Brief:
What lines of the data below hold "time"? Show them.

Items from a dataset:
++++++
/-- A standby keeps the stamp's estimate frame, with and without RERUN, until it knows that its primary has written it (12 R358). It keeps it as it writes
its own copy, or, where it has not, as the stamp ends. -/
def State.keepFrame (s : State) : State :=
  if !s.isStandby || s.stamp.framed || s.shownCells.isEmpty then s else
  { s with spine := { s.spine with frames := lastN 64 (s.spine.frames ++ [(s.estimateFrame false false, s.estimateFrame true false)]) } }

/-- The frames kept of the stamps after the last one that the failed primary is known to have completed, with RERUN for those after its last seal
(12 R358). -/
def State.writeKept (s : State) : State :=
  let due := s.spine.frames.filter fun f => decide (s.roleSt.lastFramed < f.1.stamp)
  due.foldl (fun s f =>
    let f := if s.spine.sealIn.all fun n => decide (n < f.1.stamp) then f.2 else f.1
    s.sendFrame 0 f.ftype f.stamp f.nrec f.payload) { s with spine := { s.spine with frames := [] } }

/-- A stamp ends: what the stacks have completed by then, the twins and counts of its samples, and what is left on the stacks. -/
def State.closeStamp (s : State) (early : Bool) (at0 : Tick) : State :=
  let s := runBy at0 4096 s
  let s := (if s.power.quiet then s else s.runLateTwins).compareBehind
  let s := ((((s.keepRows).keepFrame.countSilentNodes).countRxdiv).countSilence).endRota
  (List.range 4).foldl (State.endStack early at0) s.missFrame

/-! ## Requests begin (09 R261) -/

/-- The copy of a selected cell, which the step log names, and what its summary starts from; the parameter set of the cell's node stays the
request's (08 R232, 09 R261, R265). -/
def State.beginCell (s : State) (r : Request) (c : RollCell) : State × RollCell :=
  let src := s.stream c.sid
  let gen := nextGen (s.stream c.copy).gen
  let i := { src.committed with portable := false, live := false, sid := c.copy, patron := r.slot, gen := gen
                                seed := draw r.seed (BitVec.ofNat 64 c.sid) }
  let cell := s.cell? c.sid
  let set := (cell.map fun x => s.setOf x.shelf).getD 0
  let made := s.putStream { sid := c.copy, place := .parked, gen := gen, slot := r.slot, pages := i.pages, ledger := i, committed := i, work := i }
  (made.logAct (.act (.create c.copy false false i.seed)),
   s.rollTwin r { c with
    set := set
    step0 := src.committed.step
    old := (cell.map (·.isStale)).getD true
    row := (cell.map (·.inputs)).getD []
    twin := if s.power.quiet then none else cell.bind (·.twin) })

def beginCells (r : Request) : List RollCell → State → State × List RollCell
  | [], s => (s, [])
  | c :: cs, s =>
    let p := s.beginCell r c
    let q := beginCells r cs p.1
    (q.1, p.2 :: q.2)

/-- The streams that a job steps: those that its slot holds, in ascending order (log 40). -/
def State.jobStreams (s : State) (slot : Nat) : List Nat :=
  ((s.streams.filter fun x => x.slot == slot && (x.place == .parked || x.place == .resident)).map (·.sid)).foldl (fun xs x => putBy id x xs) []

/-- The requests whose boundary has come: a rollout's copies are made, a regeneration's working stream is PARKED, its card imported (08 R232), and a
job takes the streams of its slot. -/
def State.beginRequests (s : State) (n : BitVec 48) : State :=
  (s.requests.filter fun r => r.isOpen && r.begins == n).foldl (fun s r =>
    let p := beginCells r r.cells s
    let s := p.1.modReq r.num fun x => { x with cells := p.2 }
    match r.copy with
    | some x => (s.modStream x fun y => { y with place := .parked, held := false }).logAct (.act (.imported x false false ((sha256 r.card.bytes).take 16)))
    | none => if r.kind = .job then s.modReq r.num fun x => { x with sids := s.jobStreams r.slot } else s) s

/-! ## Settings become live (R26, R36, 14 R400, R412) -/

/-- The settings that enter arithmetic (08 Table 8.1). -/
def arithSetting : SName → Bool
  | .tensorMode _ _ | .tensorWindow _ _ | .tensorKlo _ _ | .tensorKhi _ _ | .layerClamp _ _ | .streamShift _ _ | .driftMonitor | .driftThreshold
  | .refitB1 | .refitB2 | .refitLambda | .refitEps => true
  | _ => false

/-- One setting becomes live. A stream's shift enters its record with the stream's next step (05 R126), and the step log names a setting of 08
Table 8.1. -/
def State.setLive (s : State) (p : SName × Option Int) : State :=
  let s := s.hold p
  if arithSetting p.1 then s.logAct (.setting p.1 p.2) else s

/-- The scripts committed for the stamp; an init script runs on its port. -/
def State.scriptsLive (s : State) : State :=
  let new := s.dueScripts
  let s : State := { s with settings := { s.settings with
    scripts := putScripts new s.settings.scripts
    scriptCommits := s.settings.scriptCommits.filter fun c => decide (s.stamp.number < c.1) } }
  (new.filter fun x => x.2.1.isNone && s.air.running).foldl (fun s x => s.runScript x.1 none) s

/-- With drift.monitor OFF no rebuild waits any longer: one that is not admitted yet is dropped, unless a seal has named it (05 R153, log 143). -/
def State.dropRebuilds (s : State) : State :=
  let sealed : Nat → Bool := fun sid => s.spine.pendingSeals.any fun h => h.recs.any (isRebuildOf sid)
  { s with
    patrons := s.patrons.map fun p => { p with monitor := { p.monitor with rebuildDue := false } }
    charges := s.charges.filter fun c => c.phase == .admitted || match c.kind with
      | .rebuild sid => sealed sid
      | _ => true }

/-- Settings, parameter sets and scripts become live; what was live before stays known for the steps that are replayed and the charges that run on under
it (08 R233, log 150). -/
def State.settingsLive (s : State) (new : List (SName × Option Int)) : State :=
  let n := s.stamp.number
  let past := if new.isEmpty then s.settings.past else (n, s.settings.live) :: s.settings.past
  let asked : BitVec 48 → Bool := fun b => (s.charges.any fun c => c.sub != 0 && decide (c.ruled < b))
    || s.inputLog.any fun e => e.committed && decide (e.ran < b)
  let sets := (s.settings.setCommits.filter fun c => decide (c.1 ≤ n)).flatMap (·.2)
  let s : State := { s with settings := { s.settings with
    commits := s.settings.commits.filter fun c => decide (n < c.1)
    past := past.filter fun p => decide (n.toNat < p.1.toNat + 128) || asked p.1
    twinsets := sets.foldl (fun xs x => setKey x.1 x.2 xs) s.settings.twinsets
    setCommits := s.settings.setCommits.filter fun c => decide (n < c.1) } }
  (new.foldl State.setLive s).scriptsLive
++++++
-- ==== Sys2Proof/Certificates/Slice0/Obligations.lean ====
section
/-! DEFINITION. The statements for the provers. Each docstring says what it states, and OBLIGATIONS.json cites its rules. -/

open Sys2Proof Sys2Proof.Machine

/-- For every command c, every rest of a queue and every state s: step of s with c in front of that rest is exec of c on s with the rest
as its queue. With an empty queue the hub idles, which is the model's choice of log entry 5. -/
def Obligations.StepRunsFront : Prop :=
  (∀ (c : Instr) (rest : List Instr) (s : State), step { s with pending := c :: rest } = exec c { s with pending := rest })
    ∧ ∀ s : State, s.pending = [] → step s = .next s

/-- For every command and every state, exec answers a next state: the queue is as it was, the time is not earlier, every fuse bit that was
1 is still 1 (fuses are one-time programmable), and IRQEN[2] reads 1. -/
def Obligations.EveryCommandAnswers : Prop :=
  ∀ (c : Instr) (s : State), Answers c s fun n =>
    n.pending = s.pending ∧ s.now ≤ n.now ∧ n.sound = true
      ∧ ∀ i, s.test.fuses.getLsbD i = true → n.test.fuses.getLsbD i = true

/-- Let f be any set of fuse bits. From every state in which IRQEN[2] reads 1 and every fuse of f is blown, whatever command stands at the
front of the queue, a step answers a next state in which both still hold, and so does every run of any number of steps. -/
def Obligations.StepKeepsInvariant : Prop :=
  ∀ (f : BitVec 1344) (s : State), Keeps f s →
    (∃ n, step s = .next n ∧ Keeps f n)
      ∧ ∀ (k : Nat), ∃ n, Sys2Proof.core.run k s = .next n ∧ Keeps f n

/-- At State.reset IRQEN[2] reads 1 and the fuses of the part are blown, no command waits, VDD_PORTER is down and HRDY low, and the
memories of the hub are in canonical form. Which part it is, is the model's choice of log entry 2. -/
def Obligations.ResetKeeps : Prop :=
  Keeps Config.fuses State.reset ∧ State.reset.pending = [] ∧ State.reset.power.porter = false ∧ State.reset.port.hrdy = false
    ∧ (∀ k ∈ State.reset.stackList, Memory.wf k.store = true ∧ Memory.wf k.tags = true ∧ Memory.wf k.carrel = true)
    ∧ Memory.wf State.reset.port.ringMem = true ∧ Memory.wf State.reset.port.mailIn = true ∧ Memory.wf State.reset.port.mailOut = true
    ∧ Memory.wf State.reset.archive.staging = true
++++++
Exercise answer:
/-- For every command and every state, exec answers a next state: the queue is as it was, the time is not earlier, every fuse bit that was
1 is still 1 (fuses are one-time programmable), and IRQEN[2] reads 1. -/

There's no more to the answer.